Tuesday, July 13, 2004

Senate Iraq Report Censored... With a Scanner?

From Technology Review

Senate Iraq Report Censored... With a Scanner?
posted by Simson Garfinkel @ 7/10/2004 12:02:56 PM

Over the past few years there have been numerous cases in which classified information has leaked to the public domain because it was censored using Adobe Acrobat’s "black box" feature.

Well, you won’t be able to find text-under-the-image on the version of the report handed out by the Senate intelligence committee (http://intelligence.senate.gov/). That’s because the report on their home page was scanned and the scan was put up for download!

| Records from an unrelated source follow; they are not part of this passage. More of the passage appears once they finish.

-- ==== Sys2Proof/Laws/Operands.lean ====
section
/-! SUPPORT. What the shared operations of the Resolver and the range check can answer: one lemma each, cited instead of
unfolding. -/

namespace Sys2Proof.Machine

@[simp] theorem bind_ok {ε α β : Type} (x : α) (f : α → Except ε β) : (Except.ok x >>= f) = f x := rfl
@[simp] theorem bind_error {ε α β : Type} (k : ε) (f : α → Except ε β) :
    ((Except.error k : Except ε α) >>= f) = .error k := rfl
@[simp] theorem pure_ok {ε α : Type} (x : α) : (pure x : Except ε α) = .ok x := rfl

/-- A sequence of checks succeeds exactly when each of them does. -/
theorem bind_eq_ok {ε α β : Type} {x : Except ε α} {f : α → Except ε β} {r : β} :
    (x >>= f) = .ok r ↔ ∃ a, x = .ok a ∧ f a = .ok r := by
  cases x <;> simp

/-- A sequence of checks fails with the first that fails. -/
theorem bind_eq_error {ε α β : Type} {x : Except ε α} {f : α → Except ε β} {k : ε} :
    (x >>= f) = .error k ↔ x = .error k ∨ ∃ a, x = .ok a ∧ f a = .error k := by
  cases x <;> simp

theorem narrow_ok_iff {v : Int} {r : Word} : narrow v = .ok r ↔ r.toInt = v := by
  have hr := BitVec.toInt_lt (x := r)
  have hr' := BitVec.le_toInt (x := r)
  unfold narrow
  constructor
  · split
    · rename_i h
      rintro ⟨⟩
      rw [BitVec.toInt_ofInt]
      have h1 : Config.wMin = -9223372036854775808 := rfl
      have h2 : Config.wMax = 9223372036854775807 := rfl
      exact Int.bmod_eq_of_le (by omega) (by omega)
    · simp
  · rintro rfl
    have h1 : Config.wMin = -9223372036854775808 := rfl
    have h2 : Config.wMax = 9223372036854775807 := rfl
    rw [if_pos ⟨by omega, by omega⟩, BitVec.ofInt_toInt]

theorem narrow_of_inRange {v : Int} (h : InRange v) : ∃ r : Word, narrow v = .ok r ∧ r.toInt = v := by
  have hr : narrow v = .ok (BitVec.ofInt 64 v) := by simp [narrow, h]
  exact ⟨_, hr, narrow_ok_iff.1 hr⟩

theorem narrow_of_not_inRange {v : Int} (h : ¬ InRange v) : narrow v = .error .arithmeticOverflow := by
  simp only [narrow, h, if_false]

theorem narrow_error {v : Int} {k : Fault} (h : narrow v = .error k) : k = .arithmeticOverflow := by
  unfold narrow at h
  split at h <;> simp_all

theorem State.cellAddress_of_valid {s : State} {v : Int} (h : s.Valid v) : s.cellAddress v = .ok v.toNat := if_pos h

theorem State.cellAddress_of_not_valid {s : State} {v : Int} (h : ¬ s.Valid v) :
    s.cellAddress v = .error .invalidProgram := if_neg h

theorem State.cellAddress_ok_iff {s : State} {v : Int} {a : Nat} :
    s.cellAddress v = .ok a ↔ v = a ∧ a < s.params.memLimit := by
  unfold State.cellAddress
  split
  · rename_i h
    simp only [Except.ok.injEq]
    constructor
    · rintro rfl
      exact ⟨by omega, by omega⟩
    · rintro ⟨rfl, -⟩
      simp
  · rename_i h
    simp only [reduceCtorEq, false_iff, not_and]
    intro hv
    subst hv
    omega

theorem State.cellAddress_error {s : State} {v : Int} {k : Fault} (h : s.cellAddress v = .error k) :
    k = .invalidProgram := by
  unfold State.cellAddress at h
  split at h <;> simp_all

/-- A Read resolves to a word or faults with `InvalidProgram` (R70, R71, R73). -/
theorem State.readOperand_error {s : State} {o : Operand} {k : Fault} (h : s.readOperand o = .error k) :
    k = .invalidProgram := by
  unfold State.readOperand at h
  split at h
  · simp at h
  · cases hc : s.cellAddress (s.target o) with
    | error e =>
      rw [hc] at h
      simp only [bind_error, Except.error.injEq] at h
      exact h ▸ State.cellAddress_error hc
    | ok a => simp [hc] at h

/-- A Write resolves to a valid address, and its mode is not Immediate (R72, R74, R75). -/
theorem State.writeAddress_ok {s : State} {o : Operand} {a : Nat} (h : s.writeAddress o = .ok a) :
    o.mode ≠ .immediate ∧ s.target o = a ∧ a < s.params.memLimit := by
  unfold State.writeAddress at h
  split at h
  · simp at h
  · rename_i hm
    exact ⟨fun hi => hm hi, State.cellAddress_ok_iff.1 h⟩

/-- A Write faults with `WriteToImmediate` exactly in Immediate mode, else with `InvalidProgram`. -/
theorem State.writeAddress_error {s : State} {o : Operand} {k : Fault} (h : s.writeAddress o = .error k) :
    (o.mode = .immediate ∧ k = .writeToImmediate) ∨ (o.mode ≠ .immediate ∧ k = .invalidProgram) := by
  unfold State.writeAddress at h
  split at h
  · rename_i hm
    simp only [Except.error.injEq] at h
    exact .inl ⟨hm, h.symm⟩
  · rename_i hm
    exact .inr ⟨fun hi => hm hi, State.cellAddress_error h⟩

/-- What Add, Mul, LessThan and Equal can do: fault with the first failing check, or store and advance. -/
theorem State.combineInto_cases {s t : State} {a b c : Operand} {f : Word → Word → Except Fault Word}
    (h : s.combineInto a b c f = .next t) :
    (∃ k, t = s.raise k ∧ (s.readOperand a = .error k ∨
        ∃ x, s.readOperand a = .ok x ∧ (s.readOperand b = .error k ∨
        ∃ y, s.readOperand b = .ok y ∧ (s.writeAddress c = .error k ∨
        ∃ d, s.writeAddress c = .ok d ∧ f x y = .error k)))) ∨
    (∃ x y d r, s.readOperand a = .ok x ∧ s.readOperand b = .ok y ∧ s.writeAddress c = .ok d ∧ f x y = .ok r ∧
      t = ((s.store d r).advance 4).answer .running) := by
  unfold State.combineInto at h
  cases ha : s.readOperand a with
  | error k => simp only [ha, bind_error, State.conclude_error, Host.Outcome.next.injEq] at h; exact .inl ⟨k, h.symm, .inl rfl⟩
  | ok x =>
    cases hb : s.readOperand b with
    | error k => simp only [ha, hb, bind_ok, bind_error, State.conclude_error, Host.Outcome.next.injEq] at h; exact .inl ⟨k, h.symm, .inr ⟨x, rfl, .inl rfl⟩⟩
    | ok y =>
      cases hc : s.writeAddress c with
      | error k => simp only [ha, hb, hc, bind_ok, bind_error, State.conclude_error, Host.Outcome.next.injEq] at h; exact .inl ⟨k, h.symm, .inr ⟨x, rfl, .inr ⟨y, rfl, .inl rfl⟩⟩⟩
      | ok d =>
        cases hf : f x y with
        | error k =>
          simp only [ha, hb, hc, hf, bind_ok, bind_error, State.conclude_error, Host.Outcome.next.injEq] at h
          exact .inl ⟨k, h.symm, .inr ⟨x, rfl, .inr ⟨y, rfl, .inr ⟨d, rfl, hf⟩⟩⟩⟩
        | ok r =>
          simp only [ha, hb, hc, hf, bind_ok, pure_ok, State.conclude_ok, Host.Outcome.next.injEq] at h
          exact .inr ⟨x, y, d, r, rfl, rfl, rfl, hf, h.symm⟩

/-- What the two jumps can do: fault with the first failing check, take the jump, or fall through. -/
theorem State.jumpWhen_cases {s t : State} {a b : Operand} {cond : Word → Bool} (h : s.jumpWhen a b cond = .next t) :
    (∃ k, t = s.raise k ∧ k = .invalidProgram) ∨
    (∃ x y d, s.readOperand a = .ok x ∧ s.readOperand b = .ok y ∧ cond x = true ∧ s.cellAddress y.toInt = .ok d ∧
      t = (s.setPc d).answer .running) ∨
    (∃ x y, s.readOperand a = .ok x ∧ s.readOperand b = .ok y ∧ cond x = false ∧ t = (s.advance 3).answer .running) := by
  unfold State.jumpWhen at h
  cases ha : s.readOperand a with
  | error k => simp only [ha, bind_error, State.conclude_error, Host.Outcome.next.injEq] at h; exact .inl ⟨k, h.symm, State.readOperand_error ha⟩
  | ok x =>
    cases hb : s.readOperand b with
    | error k => simp only [ha, hb, bind_ok, bind_error, State.conclude_error, Host.Outcome.next.injEq] at h; exact .inl ⟨k, h.symm, State.readOperand_error hb⟩
    | ok y =>
      cases hc : cond x with
      | false =>
        simp only [ha, hb, hc, bind_ok, Bool.false_eq_true, if_false, pure_ok, State.conclude_ok, Host.Outcome.next.injEq] at h
        exact .inr (.inr ⟨x, y, rfl, rfl, hc, h.symm⟩)
      | true =>
        cases hd : s.cellAddress y.toInt with
        | error k =>
          simp only [ha, hb, hc, hd, bind_ok, if_true, bind_error, State.conclude_error, Host.Outcome.next.injEq] at h
          exact .inl ⟨k, h.symm, State.cellAddress_error hd⟩
        | ok d =>
          simp only [ha, hb, hc, hd, bind_ok, if_true, pure_ok, State.conclude_ok, Host.Outcome.next.injEq] at h
          exact .inr (.inl ⟨x, y, d, rfl, rfl, hc, hd, h.symm⟩)

end Sys2Proof.Machine
end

This is one way to make sure that nobody can recover the underlying material. Unfortunately, it also produces a report that’s 23.4MB in length --- probably 10x longer than it needs to be. And, even worse, the report isn’t searchable.

As a public service, I have OCR’ed the report and put up two versions for download.

http://web.mit.edu/simsong/www/iraqreport2-textunder.pdf is a copy of the scan but with OCR applied, with the text underneath the original images. It has all the fidelity of the original report but you can search it. No clue why this version of the report is half the size of the original.

http://web.mit.edu/simsong/www/iraqreport2-ocr.pdf is just the OCR’ed text. It’s 4.3MB in length. There are many random OCR errors, including occasional bold text that should be something else, but it’s pretty reasonable, easy to search. and quick to download.